▸ What to produce
Return exactly those lines of the material below that fall between the line holding "b).masterCfg = s.masterCfg := rfl" and the line holding "b).mode = s.mode := rfl", inclusive.
BEGIN Supplied entries
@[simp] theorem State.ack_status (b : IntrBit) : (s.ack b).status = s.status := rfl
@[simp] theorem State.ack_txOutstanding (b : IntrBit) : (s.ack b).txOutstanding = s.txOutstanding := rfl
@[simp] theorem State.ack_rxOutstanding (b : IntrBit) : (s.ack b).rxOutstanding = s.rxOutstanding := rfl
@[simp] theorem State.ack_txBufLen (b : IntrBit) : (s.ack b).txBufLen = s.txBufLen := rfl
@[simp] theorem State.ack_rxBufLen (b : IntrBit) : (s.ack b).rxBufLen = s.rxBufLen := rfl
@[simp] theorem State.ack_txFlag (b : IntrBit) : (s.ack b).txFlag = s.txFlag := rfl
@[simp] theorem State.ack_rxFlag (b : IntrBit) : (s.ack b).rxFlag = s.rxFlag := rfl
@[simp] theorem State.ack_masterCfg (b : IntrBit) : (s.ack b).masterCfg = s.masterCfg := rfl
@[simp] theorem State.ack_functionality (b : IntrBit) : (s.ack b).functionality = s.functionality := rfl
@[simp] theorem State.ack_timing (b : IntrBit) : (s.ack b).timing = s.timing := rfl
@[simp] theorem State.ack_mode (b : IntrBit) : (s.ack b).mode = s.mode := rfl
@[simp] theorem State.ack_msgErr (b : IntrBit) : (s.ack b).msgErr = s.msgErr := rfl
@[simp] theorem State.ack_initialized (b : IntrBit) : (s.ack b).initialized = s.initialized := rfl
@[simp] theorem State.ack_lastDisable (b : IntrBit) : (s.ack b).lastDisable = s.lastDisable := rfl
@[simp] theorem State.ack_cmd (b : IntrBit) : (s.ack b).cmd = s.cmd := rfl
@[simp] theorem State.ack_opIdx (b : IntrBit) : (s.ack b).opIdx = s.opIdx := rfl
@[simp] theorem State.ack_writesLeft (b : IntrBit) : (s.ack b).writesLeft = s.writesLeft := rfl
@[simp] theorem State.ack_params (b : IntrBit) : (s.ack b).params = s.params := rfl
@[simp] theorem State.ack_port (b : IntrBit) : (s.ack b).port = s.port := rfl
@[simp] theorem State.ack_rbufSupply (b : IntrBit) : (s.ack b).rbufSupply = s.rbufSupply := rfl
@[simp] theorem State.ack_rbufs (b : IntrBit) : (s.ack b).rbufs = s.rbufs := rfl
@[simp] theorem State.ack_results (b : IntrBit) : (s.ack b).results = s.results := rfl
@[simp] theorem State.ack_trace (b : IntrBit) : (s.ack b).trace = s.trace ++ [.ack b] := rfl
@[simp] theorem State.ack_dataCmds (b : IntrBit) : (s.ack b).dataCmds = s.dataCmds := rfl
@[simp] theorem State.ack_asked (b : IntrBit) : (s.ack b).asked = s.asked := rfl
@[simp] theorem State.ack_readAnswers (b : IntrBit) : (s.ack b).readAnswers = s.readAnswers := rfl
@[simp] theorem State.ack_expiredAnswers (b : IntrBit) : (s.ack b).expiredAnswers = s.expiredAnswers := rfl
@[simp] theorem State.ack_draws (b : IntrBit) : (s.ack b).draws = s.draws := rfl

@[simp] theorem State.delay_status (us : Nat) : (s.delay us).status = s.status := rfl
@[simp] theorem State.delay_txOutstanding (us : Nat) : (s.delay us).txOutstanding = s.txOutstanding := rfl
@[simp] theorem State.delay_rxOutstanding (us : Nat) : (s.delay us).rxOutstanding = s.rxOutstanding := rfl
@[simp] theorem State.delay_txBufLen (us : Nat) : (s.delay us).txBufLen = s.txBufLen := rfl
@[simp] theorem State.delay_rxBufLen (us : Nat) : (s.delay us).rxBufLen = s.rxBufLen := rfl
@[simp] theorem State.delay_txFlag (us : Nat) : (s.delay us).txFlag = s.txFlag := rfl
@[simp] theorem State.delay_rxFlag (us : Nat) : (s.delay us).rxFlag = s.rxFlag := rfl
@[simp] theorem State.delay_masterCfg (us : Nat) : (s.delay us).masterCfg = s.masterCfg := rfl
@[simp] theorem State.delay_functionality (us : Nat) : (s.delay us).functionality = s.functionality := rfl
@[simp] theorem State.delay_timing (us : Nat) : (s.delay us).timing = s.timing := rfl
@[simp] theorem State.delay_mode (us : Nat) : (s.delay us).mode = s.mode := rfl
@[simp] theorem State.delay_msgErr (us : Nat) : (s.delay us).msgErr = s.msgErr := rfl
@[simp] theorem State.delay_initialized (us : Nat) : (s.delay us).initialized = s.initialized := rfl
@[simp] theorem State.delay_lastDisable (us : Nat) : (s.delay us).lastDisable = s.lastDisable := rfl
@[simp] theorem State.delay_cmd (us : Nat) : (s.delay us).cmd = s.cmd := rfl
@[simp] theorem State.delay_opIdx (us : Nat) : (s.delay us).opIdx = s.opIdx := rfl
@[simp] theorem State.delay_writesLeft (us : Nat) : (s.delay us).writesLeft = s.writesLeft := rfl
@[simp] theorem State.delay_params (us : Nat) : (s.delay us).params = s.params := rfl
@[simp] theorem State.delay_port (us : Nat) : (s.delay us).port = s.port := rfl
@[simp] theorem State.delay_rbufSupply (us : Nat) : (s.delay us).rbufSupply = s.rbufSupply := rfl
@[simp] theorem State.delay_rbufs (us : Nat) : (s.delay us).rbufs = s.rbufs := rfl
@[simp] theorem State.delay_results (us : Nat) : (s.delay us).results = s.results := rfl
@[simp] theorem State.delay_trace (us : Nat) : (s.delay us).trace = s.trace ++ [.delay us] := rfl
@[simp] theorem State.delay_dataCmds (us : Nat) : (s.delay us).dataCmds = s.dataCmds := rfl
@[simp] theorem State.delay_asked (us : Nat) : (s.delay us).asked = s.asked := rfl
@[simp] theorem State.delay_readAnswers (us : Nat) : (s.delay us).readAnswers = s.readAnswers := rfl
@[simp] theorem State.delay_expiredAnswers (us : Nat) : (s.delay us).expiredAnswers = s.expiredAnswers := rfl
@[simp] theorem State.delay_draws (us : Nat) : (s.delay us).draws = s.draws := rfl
END Supplied entries
▸ Result of the exercise
@[simp] theorem State.ack_masterCfg (b : IntrBit) : (s.ack b).masterCfg = s.masterCfg := rfl
@[simp] theorem State.ack_functionality (b : IntrBit) : (s.ack b).functionality = s.functionality := rfl
@[simp] theorem State.ack_timing (b : IntrBit) : (s.ack b).timing = s.timing := rfl
@[simp] theorem State.ack_mode (b : IntrBit) : (s.ack b).mode = s.mode := rfl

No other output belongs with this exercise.